Construction and content
The CGI employs existing or newly developed resources and computational methods to annotate and analyze the alterations in a tumor according to distinct levels of evidence (Fig. 1a; details in Additional file 2: Note I). The tool is freely available through an API or a web interface at http://www.cancergenomeinterpreter.org, under an open license, with the aim of facilitating its use by cancer researchers and clinical oncologists (Fig. 1b–d). In the following sections we present the blueprint for the interpretation of cancer genomes implemented by the CGI, describe the resource, and discuss its utility.

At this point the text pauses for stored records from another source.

-- ==== Sys2Proof/Machine/Boot.lean ====
section
/-!
DEFINITION. Machine/Boot.lean: the boot up to READY, the restore, and the RESUME tick (R407 to R412).
-/
namespace Sys2Proof.Machine

/-- Change the boot's part of the state. -/
def modBoot (f : Boot → Boot) (s : State) : State := { s with boot := f s.boot }

/-! ### What a boot writes from what D0 and the stores have kept -/

/-- One record due at the boot (R131, R417, R418, Table 4 of ch. 22). -/
def dueRecord (d : Nat × Nat) (s : State) : State :=
  match d.1 with
  | 0x0205 => gbk 0x0205 0xFF (le 4 d.2) s
  | 0x0206 => gbk 0x0206 0xFF (le 1 d.2) s
  | 0x0303 => gbk 0x0303 2 (le 1 d.2 ++ le 1 3) s
  | 0x0702 => gbk 0x0702 0xFF (le 4 d.2 ++ le 1 2) s
  | _ => s

/-- The records of D0: sequence fault, unwarned loss, VCORE late, time untrusted (R343, R441, R443, R449). -/
def supplyRecords (s : State) : State :=
  let x := s.supply
  let s := match x.seqRecord with | some v => gbk 0x0103 0xFF (le 2 v.1 ++ le 2 v.2) (modSupply (fun y => { y with seqFault := true, seqRecord := none }) s) | none => s
  let s := if x.unwarned then gbk 0x0104 0xFF [] (modSupply (fun y => { y with flags := y.flags ||| 0x400, unwarned := false }) s) else s
  let s := match x.late with | some ms => gbk 0x0105 0xFF (le 4 ms) (modSupply (fun y => { y with late := none }) s) | none => s
  match s.rtc.untrustedDue with
  | some cause => gbk 0x1001 0xFF (le 1 cause ++ s.rtc.now.stampBytes) { s with rtc := { s.rtc with untrustedDue := none } }
  | none => s

/-- A valid image of the front buffer comes back before anything that has entered it since (R446, R448); the tick record says which tick
was sealed last. -/
def loadSave (s : State) : State :=
  if !s.boot.powerOn then s
  else
    let sealed := if s.boot.code == 1 then ((s.supply.save.tick).map Prod.fst).getD 0 else 0
    let front := s.supply.save.front.getD []
    modBoot (fun b => { b with sealed }) (modSupply (fun x => { x with save := { tick := if s.boot.code == 1 then x.save.tick else none } })
      (modGbk (fun g => { g with front := (front ++ g.front).take 256 }) s))

/-- Everything a boot writes first. -/
def bootRecords (s : State) : State :=
  let due := s.boot.due
  supplyRecords (due.foldl (fun s d => dueRecord d s) (modBoot (fun b => { b with due := [] }) (loadSave s)))

/-- The boot record of kind 0x0201. -/
def bootRecord (restore : Nat) (s : State) : State := gbk 0x0201 0xFF (le 1 s.boot.code ++ le 1 restore ++ le 4 (fwSet s)) s

/-! ### Coppice mode (R419) -/

/-- Coppice mode is entered, with its cause: the boot ends. -/
def enterCoppice (cause : Nat) (s : State) : State :=
  let s := modBoot (fun b => { b with stage := 3, flags := 1, restore := 0, wasCoppice := true, coppice := false }) { s with mode := { s.mode with coppice := true, ready := false } }
  bootRecord 0 (gbk 0x0308 8 (le 1 cause) (gbk 0x0207 8 (le 1 cause) s))

/-! ### Step 5: keys, binding, plan, calibration -/

/-- The vault's check of the filled slots (R370): those that fail become BAD_SLOT. -/
def checkSlots (bad : List Nat) (s : State) : State :=
  bad.foldl (fun s k => match s.vault.slots[k]? with | some x => if x.attr != 0 && !x.bad then badSlot k 0 s else s | none => s) s

/-- The default binding table (Table 7 of ch. 4). -/
def defaultBinding (h m : Nat) : Nat × Nat := (h, if m < 12 then 5 else if m < 14 then 6 else 7)

/-- The vault loads and locks the mailbox binding (R84). -/
def loadBinding (s : State) : State :=
  let of_ := fun (m : Nat) => match s.host.bindRecord with
    | some b => (fld b (2 * m) 1, fld b (2 * m + 1) 1)
    | none => defaultBinding (hostMaster s) m
  modHost (fun h => { h with bindLocked := true, bindWaiting := false, mailboxes := h.mailboxes.zipIdx.map (fun (x : Mailbox × Nat) => { x.1 with masterA := (of_ x.2).1, masterB := (of_ x.2).2 }) }) s

/-- A commit record meets the first two conditions of R125: its valid mark is set, and its slot's digest equals its own. -/
def recordGood (s : State) (r : CommitRec) : Bool := r.valid && !r.bad && ((s.plan.slots[r.slot]?).getD {}).digest == r.digest

/-- The commit record of the generation in force at a boot (R125); none: generation 0. -/
def recordInForce (s : State) : Option CommitRec :=
  (s.plan.records.filter (recordGood s)).foldl (fun (acc : Option CommitRec) r => match acc with | some a => if a.gen < r.gen then some r else some a | none => some r) none

/-- The newer commit record, when it fails its digest: kind 0x0707 and the STORE alert (R125). -/
def checkRecords (damaged : List Nat) (s : State) : State :=
  let s := { s with plan := { s.plan with records := s.plan.records.zipIdx.map (fun (x : CommitRec × Nat) => if damaged.contains (x.2 + 1) then { x.1 with bad := true } else x.1) } }
  let newer := (s.plan.records.filter (fun (r : CommitRec) => r.valid)).foldl (fun (acc : Option CommitRec) r => match acc with | some a => if a.gen < r.gen then some r else some a | none => some r) none
  match newer with
  | some r => if recordGood s r then s else gbk 0x0707 0xFF (le 4 r.gen ++ le 1 r.slot) (latchStore 6 s)
  | none => s

/-- The factory constants of an input (R240): kind 0 voltage, 1 current. -/
def factoryInput (kind i : Nat) (x : MetIn) : MetIn :=
  let v := fun path => Config.factoryCal kind i path
  { x with offset := [(v 0).1, (v 1).1], gain := [(v 0).2.1, (v 1).2.1], phase := [(v 0).2.2, (v 1).2.2] }

/-- A calibration set that fails its digest is replaced by the factory set (R240). -/
def checkCalibration (damaged : List Nat) (s : State) : State :=
  if !damaged.contains 0 && s.metro.storeGood then s
  else
    let m := s.ord.metering
    let m := { m with vin := m.vin.zipIdx.map (fun (x : MetIn × Nat) => factoryInput 0 x.2 x.1), iin := m.iin.zipIdx.map (fun (x : MetIn × Nat) => factoryInput 1 x.2 x.1) }
    gbk 0x0C04 0xFF (zeros 3 ++ le 4 m.calCount ++ le 1 1) (latchStore 7 { s with ord := { s.ord with metering := m }, metro := { s.metro with storeGood := true } })

/-- TB_M leaves NONE when the calendar clock is trusted (R321 Table 4). -/
def startTbm (s : State) : State :=
  if s.rtc.oscStop || s.time.state != 0 then s
  else
    let us : Int := ((s.rtc.now.unix : Int) + utcOffset s.time) * 1000000 + (s.rtc.now.sub * 1000000 / 32768 : Nat) - 946684832 * 1000000
    setTbmState 1 { s with clerk := { s.clerk with tick := us.toNat / 250000, offset := us.toNat % 250000 } }

/-- READY rises (R94, R407 step 6). -/
def raiseReady (s : State) : State :=
  let s := modHost (fun h => { h with readyChg := true, mailboxes := h.mailboxes.map (fun (m : Mailbox) => if m.masterA == hostMaster s then { m with odb := m.odb ||| 8 } else m) }) s
  modBoot (fun b => { b with stage := 2, readyMs := s.uptime - b.released, life := s.mode.lifecycle }) { s with mode := { s.mode with ready := true }, twin := { s.twin with since := s.uptime } }

/-- Steps 5 and 6 of Table 3. -/
def bootToReady (badKeys damaged : List Nat) (s : State) : State :=
  raiseReady (startTbm (checkCalibration damaged (checkRecords damaged (loadBinding (checkSlots badKeys s)))))

/-- Steps 1 to 6 of Table 3 (R407): the firmware set is chosen, or coppice mode entered (R419). -/
def bootFirst (readErrors refused badKeys damaged : List Nat) (s : State) : State :=
  let once := s.boot.coppice
  let was := s.boot.wasCoppice
  let s := bootRecords (modBoot (fun b => { b with rst := false, porst := false, boots := satAdd 32 b.boots 1 }) s)
  if s.host.bootsel then enterCoppice 0 s
  else if once then enterCoppice 1 s
  else
    let s := chooseSet readErrors refused 3 s
    if s.firmware.running.isNone then enterCoppice 2 s
    else bootToReady badKeys damaged (if was then gbk 0x0208 0xFF [] (modBoot (fun b => { b with wasCoppice := false }) s) else s)

/-! ### The restore (R410, R411, R430) -/

/-- The channels lodge anew (R46, R348): regions in use are free of owners, and an evacuation that a reset broke off is due again. -/
def clearLodges (s : State) : State :=
  let broken := (s.store.regions.zipIdx.filter (fun (x : Region × Nat) => x.1.state == 2)).map (fun x => (x.2, 0))
  let one := fun (r : Region) =>
    let r := { r with owners := [], state := if r.state == 2 then 1 else r.state }
    if r.state == 1 && r.area == 3 then { r with state := 0, strong := none } else r
  { s with store := { s.store with regions := s.store.regions.map one, queue := broken ++ s.store.queue }, inn := { s.inn with lodges := [] } }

A comprehensive catalog of cancer genes across tumor types
One of the main aims of the interpretation of cancer genomes is to identify the alterations responsible for tumorigenic traits. In the CGI, this process begins with a focus on alterations that affect the genes capable of driving the cancer hallmarks of a particular tumor type. Therefore, we compiled a catalog of genes involved in the onset and progression of different types of cancer, obtained via different methods and from different sources (Additional file 2: Note II). First, from manually curated resources [2, 7, 8, 12, 13] and the literature we collected genes that have been experimentally or clinically verified to drive tumorigenesis. Second, we incorporated the results of bioinformatics analyses of large tumor cohorts re-sequenced by international initiatives such as The Cancer Genome Atlas (http://cancergenome.nih.gov/abouttcga) and the International Cancer Genome Consortium  (specifically, we identified genes whose somatic alterations exhibit signals of positive selection across 6729 tumors representing 28 types of cancer ). Each of these cancer genes was annotated with their mode of action in tumorigenesis (i.e., whether they function as oncogenes or tumor suppressors), on the basis of either experimentally verified sources, or in silico prediction . The resulting Catalog of Cancer Genes currently comprises 837 genes with evidence of a tumorigenic role in 193 different cancer types (Fig. 2a). Each entry in the catalog thus includes, along with the name of the driver gene, (i) the malignancies it drives, organized according to available evidence; (ii) the types of alterations involved (mutations, copy number alterations, and/or gene translocations); (iii) the source(s) of this information; (iv) the context (germline or somatic) in which these alterations are tumorigenic; and (v) the gene’s mode of action in cancer as appropriate. The catalog is available for download through the CGI website (https://www.cancergenomeinterpreter.org/genes).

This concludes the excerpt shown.